-- ==== Sys2Proof/Tests/Slice0.lean ====
section
/-!
SUPPORT. Tests: what well-formedness refuses, the spec's worked examples, published digest vectors, and for every statement that has
hypotheses states and operands that meet them.
-/

namespace Sys2Proof.Tests

set_option Elab.async false

open Sys2Proof Sys2Proof.Machine

/-! ## Well-formedness refuses one term for each check -/

theorem test_wf_slot : wf (.nop 131071) = true ∧ wf (.nop 131072) = false := by decide +kernel
theorem test_wf_function : wf (.sporeWrite 255 0 0) = true ∧ wf (.sporeWrite 256 0 0) = false := by decide +kernel
theorem test_wf_sq : wf (.commandFetchStart 0 8191) = true ∧ wf (.commandFetchStart 0 8192) = false := by decide +kernel
theorem test_wf_cq : wf (.ringCqHeadWrite 0 4095 0) = true ∧ wf (.ringCqHeadWrite 0 4096 0) = false := by decide +kernel
theorem test_wf_link : wf (.fecBlockLockLoss 15) = true ∧ wf (.fecBlockLockLoss 16) = false := by decide +kernel
theorem test_wf_port : wf (.hotReset 1) = true ∧ wf (.hotReset 2) = false := by decide +kernel
theorem test_wf_transport : wf (.getVersion 1 []) = true ∧ wf (.getVersion 2 []) = false := by decide +kernel
theorem test_wf_channel : wf (.retrainDue 95) = true ∧ wf (.retrainDue 96) = false := by decide +kernel
theorem test_wf_quadrant : wf (.quadrantPark 15) = true ∧ wf (.quadrantPark 16) = false := by decide +kernel
theorem test_wf_die : wf (.frondClockStep 3) = true ∧ wf (.frondClockStep 4) = false := by decide +kernel
theorem test_wf_optional_die : wf (.admissionRequest 1 1 0 none false (some 4)) = false := by decide +kernel
theorem test_wf_level : wf (.admissionRequest 1 1 8 none false none) = false := by decide +kernel
theorem test_wf_requester : wf (.memReadRequest (some 256) 0 0 0) = false := by decide +kernel
theorem test_wf_address : wf (.memReadRequest none (2 ^ 48) 0 0) = false := by decide +kernel
theorem test_wf_unit : wf (.cmuComparerCheck 3 false false true) = true ∧ wf (.cmuComparerCheck 4 false false true) = false := by
  decide +kernel
theorem test_wf_kind : wf (.engineUnitFault 3 0) = false := by decide +kernel
theorem test_wf_tag : wf (.streamRequestDone 0 16 none) = false := by decide +kernel
theorem test_wf_pipeline : wf (.breakerFinish 0 16) = false := by decide +kernel
theorem test_wf_operator : wf (.flowServiceEnd 0 0 1024 ⟨0, []⟩) = false := by decide +kernel
theorem test_wf_frame : wf (.scrubFrameDone 786432) = false := by decide +kernel
theorem test_wf_page : wf (.leafEntryChange 0 134217728 0) = false := by decide +kernel
theorem test_wf_target : wf (.registerWrite (.bar0 0 0 (2 ^ 26)) []) = false ∧ wf (.registerWrite (.ctxPort 4 0 0 0) []) = false := by
  decide +kernel
theorem test_wf_flit : wf (.flitReceive 0 ⟨true, 8, 0, 0, 0, false, false, 0, []⟩) = false := by decide +kernel
theorem test_wf_frame_in : wf (.helloFrame 0 ⟨256, 0, 0, 0, 0, 0, []⟩) = false := by decide +kernel
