-- ==== Sys2Proof/Machine/PackAttn.lean ====
section
/-! DEFINITION. ATTN and ATTN_VERIFY (R496 to R508): fields, checks at the start, step boundaries, and the bytes each tile writes. -/

namespace Sys2Proof.Machine

/-! ### Fields (R496, R504) -/

/-- The command is an ATTN_VERIFY. -/
def aVerify (d : List Byte) : Bool := decide (dOp d = 0x29)

/-- The command is an ATTN_VERIFY in ACCEPT mode. -/
def aAccept (d : List Byte) : Bool := aVerify d && bit (leAt d 55 1) 0

/-- Query tokens or candidates. -/
def aTokens (d : List Byte) : Nat := leAt d 48 2

/-- First query position. -/
def aPos (d : List Byte) : Nat := leAt d 44 4

/-- Query heads. -/
def aHeads (d : List Byte) : Nat := leAt d 53 1

/-- CAUSAL; a candidate too attends to no later position (R506). -/
def aCausal (d : List Byte) : Bool := aVerify d || bit (leAt d 55 1) 0

/-- WINDOW. -/
def aWindow (d : List Byte) : Nat := if aVerify d then 0 else leAt d 56 4

/-- VBq for a HEAD_DIM. -/
def aVbq (d : List Byte) (dim : Nat) : Nat := vecBytes (bits (leAt d 54 1) 3 0) dim

/-- VBo for a HEAD_DIM. -/
def aVbo (d : List Byte) (dim : Nat) : Nat := vecBytes (bits (leAt d 54 1) 7 4) dim

/-- Bytes between the query rows of two tokens. -/
def aQStride (d : List Byte) (dim : Nat) : Nat := if aVerify d then aHeads d * aVbq d dim else leAt d 60 2 * 64

/-- Bytes between the output rows of two tokens. -/
def aOStride (d : List Byte) (dim : Nat) : Nat := if aVerify d then aHeads d * aVbo d dim else leAt d 62 2 * 64

/-- Whether the command appends. -/
def aAppends (d : List Byte) : Bool := decide (leAt d 16 8 ≠ 0)

/-- First key position (R499). -/
def aLo (d : List Byte) (base : Nat) : Nat := if aWindow d = 0 then base else max base (aPos d + 1 - aWindow d)

/-- One past the last key position (R499). -/
def aHi (d : List Byte) (length : Nat) : Nat := if aCausal d then aPos d + aTokens d else length

/-- Chunks (R501). -/
def aChunks (d : List Byte) (base length : Nat) : Nat := ceilDiv (aHi d length - aLo d base) 512

/-- Append tiles. -/
def aAppendTiles (d : List Byte) : Nat := if aAppends d then ceilDiv (aTokens d) 128 else 0

/-- Pairs. -/
def aPairs (d : List Byte) : Nat := ceilDiv (aTokens d) 128 * aHeads d

/-- Bytes of a partial record (R502). -/
def partialBytes (dim : Nat) : Nat := 128 * (4 * dim + 8)

/-- Pieces of an entry that ACCEPT moves (R507). -/
def aPieces (q : Seq) : Nat := ceilDiv (entryBytes q) 65536

/-- LENGTH that the command leaves at its start (R498). -/
def aNewLength (d : List Byte) (q : Seq) : Nat :=
  if !aAccept d && aAppends d && decide (leAt d 52 1 = 0) then aPos d + aTokens d else q.length

/-- Tiles of the command (R501, R507). -/
def aTiles (d : List Byte) (q : Seq) (base length : Nat) : Nat :=
  if aAccept d then 1 + aTokens d * aPieces q else aAppendTiles d + aChunks d base length * aPairs d

/-! ### Ranges and checks (R356, R497, R505, R507) -/

/-- Ranges read. -/
def aReads (d : List Byte) (q : Seq) : List (Nat × Nat) :=
  let tree := if aVerify d then [(leAt d 56 8, 256)] else []
  if aAccept d then tree else
  let len := aNewLength d q
  let qb := q.dim * typeBits (bits (leAt d 54 1) 3 0) / 8
  let kb := q.dim * typeBits q.typ / 8
  (leAt d 8 8, (aTokens d - 1) * aQStride d q.dim + (aHeads d - 1) * aVbq d q.dim + qb) ::
  (if aAppends d then [(leAt d 16 8, (aTokens d * q.heads - 1) * 2 * vecBytes q.typ q.dim + vecBytes q.typ q.dim + kb)] else []) ++
  (if 1 < aChunks d q.base len then [(leAt d 32 8, aPairs d * partialBytes q.dim)] else []) ++ tree

/-- Ranges written. -/
def aWrites (d : List Byte) (q : Seq) : List (Nat × Nat) :=
  if aAccept d then [] else
  (leAt d 24 8, (aTokens d - 1) * aOStride d q.dim + aHeads d * aVbo d q.dim) ::
  (if 1 < aChunks d q.base (aNewLength d q) then [(leAt d 32 8, aPairs d * partialBytes q.dim)] else [])

/-- Output and sources disjoint; the partial records disjoint from both (R356). -/
def aDisjoint (d : List Byte) (q : Seq) : Bool :=
  let part := leAt d 32 8
  (aWrites d q).all (fun w => (aReads d q).all (fun r => (decide (w.1 = part) && decide (r.1 = part)) || !rangesMeet w r)) &&
  (match aWrites d q with | [a, b] => !rangesMeet a b | _ => true)

/-- Rules of R497 and R507 whose breach is BAD_DESCRIPTOR. -/
def aBodyOk (d : List Byte) (q : Seq) : Bool :=
  if aAccept d then decide (q.base ≤ aPos d ∧ aPos d + aTokens d = q.length) else
  let qt := bits (leAt d 54 1) 3 0
  let ot := bits (leAt d 54 1) 7 4
  let newLen := aNewLength d q
  (pairKMax qt q.typ).isSome && decide (3 ≤ ot ∧ ot ≤ 7) && decide (leAt d 52 1 < q.layers) && decide (aHeads d % q.heads = 0) &&
  decide (q.base ≤ aPos d ∧ aPos d ≤ q.length ∧ aPos d + aTokens d ≤ newLen) &&
  decide (aHeads d * aVbq d q.dim ≤ aQStride d q.dim ∧ aHeads d * aVbo d q.dim ≤ aOStride d q.dim) &&
  (decide (leAt d 32 8 ≠ 0) || decide (aChunks d q.base newLen ≤ 1)) &&
  (!aAppends d || decide (aPos d + aTokens d - q.base ≤ (q.swapBytes - 64) / entryBytes q))

/-- The status that an attention command ends with at its start, if any, before the tree is read. -/
def aCheck (s : State) (n : Nat) (d : List Byte) : Option Nat :=
  let h := leAt d 50 2
  let q := getSeq s h
  if !ownsSeq s n h then some 0xA0
  else if !aDisjoint d q then some 0x10
  else if !((aReads d q).all (fun r => openTo s n false r.1 r.2) && (aWrites d q).all (fun r => openTo s n true r.1 r.2)) then some 3
  else if q.state ≠ 1 ∨ q.doomed then some 0x0E
  else if !aBodyOk d q then some 0x10
  else none

/-- Whether a tree block is as R505 lays down for `n` candidates. -/
def treeOk (n : Nat) (t : List Byte) : Bool :=
  dZero t 16 63 && dZero t 196 255 &&
  (List.range n).all (fun i => decide (leAt t i 1 = 0xFF ∨ leAt t i 1 < i))

/-- Read and check the tree block of an ATTN_VERIFY: a status, or the parents of its candidates. -/
def readTree (d : List Byte) (s : State) : State × Except Nat (List Nat) :=
  if !aVerify d then (s, .ok []) else
  match readRange (leAt d 56 8) 256 s with
  | (s, none) => (s, .error 9)
  | (s, some t) => (s, if treeOk (aTokens d) t then .ok ((t.take 16).map BitVec.toNat) else .error 0xA3)

/-! ### The start (R495, R498) -/

/-- A step boundary of sequence `h`, whose LENGTH is to become `len`: pages outside BASE to `len` - 1 go, or wait for the commands
that started earlier. -/
def stepBoundary (h len : Nat) (s : State) : State :=
  let q := getSeq s h
  let names := namedBy s h
  if names = [] then
    let t := releasePages h (putSeq h { q with length := len } s)
    putSeq h { getSeq t h with length := q.length } t
  else putSeq h { q with relDue := true, relAfter := names } s

/-- How an attention command starts. -/
inductive AttnStart where
  /-- It starts, with its tile count, its DETAIL, BASE and LENGTH in force, and the tree's parents. -/
  | go (tiles detail base length : Nat) (parents : List Nat)
  | ends (status : Nat)
  | waits
  deriving DecidableEq, Repr

/-- What follows once the pages are there. -/
def attnGo (d : List Byte) (parents : List Nat) (s : State) : State × AttnStart :=
  let h := leAt d 50 2
  let q := getSeq s h
  let len := aNewLength d q
  (putSeq h { q with length := len, lastUse := (gnow s) } s,
   .go (aTiles d q q.base len) (if aAccept d then 0 else len) q.base len parents)

/-- The start of an attention command of instance `n` from the queue with a key. -/
def attnStart (n key : Nat) (d : List Byte) (s : State) : State × AttnStart :=
  let h := leAt d 50 2
  match aCheck s n d with
  | some st => (s, .ends st)
  | none => match readTree d s with
    | (s, .error st) => (s, .ends st)
    | (s, .ok parents) =>
      let len := aNewLength d (getSeq s h)
      if aAccept d ∨ leAt d 52 1 ≠ 0 then attnGo d parents s
      else if s.kennel.waits.any (fun w => decide (w.1 = h ∧ w.2.1 = key + 1)) then (s, .waits) else
      match requestPages h (key + 1) len (stepBoundary h len s) with
      | (s, .granted) => attnGo d parents s
      | (s, .waits) => (s, .waits)
      | (s, .failed) => (s, .ends 0x0D)

/-! ### Tiles (R499 to R502) -/

/-- Whether candidate `j` is candidate `i` or one of its ancestors. -/
def isAncestor (parents : List Nat) (j : Nat) : Nat → Nat → Bool
  | 0, i => decide (i = j)
  | f + 1, i => decide (i = j) || (decide (parents.getD i 0xFF ≠ 0xFF) && isAncestor parents j f (parents.getD i 0xFF))

/-- Whether query token `i` attends to key position `k`. -/
def admits (d : List Byte) (parents : List Nat) (i k : Nat) : Bool :=
  if aVerify d then decide (k < aPos d) || (decide (k < aPos d + aTokens d) && isAncestor parents (k - aPos d) 16 i)
  else (!aCausal d || decide (k ≤ aPos d + i)) && (decide (aWindow d = 0) || decide (aPos d + i < k + aWindow d))

/-- The running state of a row: m, l, acc. -/
structure RowState where
  m   : Fp
  l   : Fp
  acc : List Fp
  deriving DecidableEq, Repr

/-- The state of a row before its first chunk. -/
def rowStart (dim : Nat) : RowState :=
  { m := .inf true, l := .fin false 0 0, acc := List.replicate dim (.fin false 0 0) }

/-- One chunk of one row (R500): the query vector, and the admissible keys and values in ascending order. -/
def rowChunk (typ : Nat) (scale : Fp) (q : List Fp) (kv : List (List Fp × List Fp)) (r : RowState) : RowState :=
  if kv = [] then r else
  let dot := fun (k : List Fp) => (List.zip q k).foldl (fun z p => add32 z (mulExact p.1 p.2)) (.fin false 0 0)
  let sc := kv.map (fun p => mul32 (dot p.1) scale)
  let m2 := sc.foldl max32 r.m
  let ps := sc.map (fun x => fun32 1 (add32 x (neg32 m2)))
  let e := fun32 1 (add32 r.m (neg32 m2))
  let pk := ps.map (fun p => decElem typ (convertTo typ p))
  { m := m2, l := add32 (mul32 r.l e) (sum32 ps),
    acc := (List.zip r.acc (List.range r.acc.length)).map (fun a =>
      add32 (mul32 a.1 e) ((List.zip pk kv).foldl (fun z p => add32 z (mulExact p.1 (p.2.2.getD a.2 (.fin false 0 0)))) (.fin false 0 0))) }

/-- What an append tile writes (R501): the vectors of 128 tokens. -/
def appendTile (d : List Byte) (b : Nat) (s : State) : State × Option (List (Nat × List Byte)) :=
  let q := getSeq s (leAt d 50 2)
  let vb := vecBytes q.typ q.dim
  let kb := q.dim * typeBits q.typ / 8
  let toks := (List.range (min 128 (aTokens d - 128 * b))).map (· + 128 * b)
  let what := toks.flatMap (fun i => (List.range q.heads).flatMap (fun g =>
    let src := leAt d 16 8 + (i * q.heads + g) * 2 * vb
    let dst := (entryAddr q (aPos d + i)).getD 0 + kOffset q (leAt d 52 1) g
    [(src, dst), (src + vb, dst + vb)]))
  match readAll (what.map (fun w => (w.1, kb))) s with
  | (s, none) => (s, none)
  | (s, some l) => (s, some ((List.zip what l).map (fun p => (p.1.2, padTo vb p.2))))

/-- A partial record read back. -/
def readPartial (dim : Nat) (b : List Byte) : List RowState :=
  (List.range 128).map (fun i =>
    { m := dec32 (leAt b (128 * 4 * dim + 4 * i) 4), l := dec32 (leAt b (128 * 4 * dim + 512 + 4 * i) 4),
      acc := (List.range dim).map (fun j => dec32 (leAt b ((i * dim + j) * 4) 4)) })

/-- A partial record. -/
def writePartial (rows : List RowState) : List Byte :=
  rows.flatMap (fun r => r.acc.flatMap (fun x => leBytes 4 (enc32 x))) ++ rows.flatMap (fun r => leBytes 4 (enc32 r.m)) ++
  rows.flatMap (fun r => leBytes 4 (enc32 r.l))

/-- What an attention tile writes: pair `p` and chunk `c`, with BASE and LENGTH in force and the tree's parents. -/
def attendTile (d : List Byte) (base length : Nat) (parents : List Nat) (c p : Nat) (s : State) :
    State × Option (List (Nat × List Byte)) :=
  let q := getSeq s (leAt d 50 2)
  let vb := vecBytes q.typ q.dim
  let kb := q.dim * typeBits q.typ / 8
  let head := p % aHeads d
  let block := p / aHeads d
  let g := head * q.heads / aHeads d
  let qt := bits (leAt d 54 1) 3 0
  let ot := bits (leAt d 54 1) 7 4
  let toks := (List.range (min 128 (aTokens d - 128 * block))).map (· + 128 * block)
  let lo := aLo d base + 512 * c
  let keys := (List.range (min 512 (aHi d length - lo))).map (· + lo)
  let kAddr := fun (k : Nat) => (entryAddr q k).getD 0 + kOffset q (leAt d 52 1) g
  let part := leAt d 32 8 + p * partialBytes q.dim
  let reads := toks.map (fun i => (leAt d 8 8 + i * aQStride d q.dim + head * aVbq d q.dim, q.dim * typeBits qt / 8)) ++
    keys.map (fun k => (kAddr k, kb)) ++ keys.map (fun k => (kAddr k + vb, kb)) ++
    (if c = 0 then [] else [(part, partialBytes q.dim)])
  match readAll reads s with
  | (s, none) => (s, none)
  | (s, some l) =>
    let qs := (l.take toks.length).map (rowElems qt q.dim)
    let ks := ((l.drop toks.length).take keys.length).map (rowElems q.typ q.dim)
    let vs := ((l.drop (toks.length + keys.length)).take keys.length).map (rowElems q.typ q.dim)
    let kv := List.zip keys (List.zip ks vs)
    let before := if c = 0 then List.replicate 128 (rowStart q.dim) else readPartial q.dim (l.getLast?.getD [])
    let after := (List.zip before (List.range 128)).map (fun b =>
      match (List.zip toks qs)[b.2]? with
      | some t => rowChunk q.typ (dec32 (leAt d 40 4)) t.2 ((kv.filter (fun e => admits d parents t.1 e.1)).map Prod.snd) b.1
      | none => b.1)
    (s, some (if c + 1 < aChunks d base length then [(part, writePartial after)]
      else (List.zip toks after).map (fun t =>
        (leAt d 24 8 + t.1 * aOStride d q.dim + head * aVbo d q.dim,
         padTo (aVbo d q.dim) (packRow ot (t.2.acc.map (fun x => convertTo ot (div32 x t.2.l))))))))

/-- The path that ACCEPT keeps (R507): from node `cur`, with the prediction that follows it. -/
def acceptPath (t : List Byte) (n : Nat) : Nat → Nat → Nat → List Nat
  | 0, _, _ => []
  | f + 1, cur, pred =>
    match (List.range n).find? (fun j => decide (leAt t j 1 = cur ∧ leAt t (64 + 4 * j) 4 = pred)) with
    | none => []
    | some j => j :: acceptPath t n f j (leAt t (128 + 4 * j) 4)

/-- What a move tile of ACCEPT writes. -/
def moveTile (d : List Byte) (path : List Nat) (t : Nat) (s : State) : State × Option (List (Nat × List Byte)) :=
  let q := getSeq s (leAt d 50 2)
  let i := (t - 1) / aPieces q
  let off := (t - 1) % aPieces q * 65536
  match path[i]? with
  | none => (s, some [])
  | some j =>
    if j = i then (s, some []) else
    match readRange ((entryAddr q (aPos d + j)).getD 0 + off) (min 65536 (entryBytes q - off)) s with
    | (s, none) => (s, none)
    | (s, some b) => (s, some [((entryAddr q (aPos d + i)).getD 0 + off, b)])

/-- What a tile of an attention command writes, and the path that tile 0 of an ACCEPT decides. -/
def attnTile (d : List Byte) (base length : Nat) (path : List Nat) (t : Nat) (s : State) :
    State × Option (List (Nat × List Byte) × List Nat) :=
  if aAccept d then
    (if t = 0 then
      match readRange (leAt d 56 8) 256 s with
      | (s, none) => (s, none)
      | (s, some b) => (s, some ([], acceptPath b (aTokens d) 16 0xFF (leAt b 192 4)))
    else match moveTile d path t s with
      | (s, r) => (s, r.map (fun w => (w, path))))
  else if t < aAppendTiles d then
    match appendTile d t s with
    | (s, r) => (s, r.map (fun w => (w, path)))
  else match attendTile d base length path ((t - aAppendTiles d) / aPairs d) ((t - aAppendTiles d) % aPairs d) s with
    | (s, r) => (s, r.map (fun w => (w, path)))

/-- Whether what tile `t` reads of earlier tiles has been committed, `done` being the tiles committed: appended vectors, the pair's
record of the chunk before, the path. -/
def attnReady (d : List Byte) (t done : Nat) : Bool :=
  if aAccept d then decide (t = 0 ∨ 1 ≤ done)
  else if t < aAppendTiles d then true
  else decide (aAppendTiles d ≤ done ∧ t < done + aPairs d)

/-- The engines that tile `t` runs on: an MC, and a VE too for an attention tile (R501). -/
def attnNeeds (d : List Byte) (t : Nat) : Nat := if aAccept d ∨ t < aAppendTiles d then 1 else 5

end Sys2Proof.Machine
end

•••••

Try it: Copy every line from the entries that contains the word "aBodyOk".

Response to this exercise:
def aBodyOk (d : List Byte) (q : Seq) : Bool :=
  else if !aBodyOk d q then some 0x10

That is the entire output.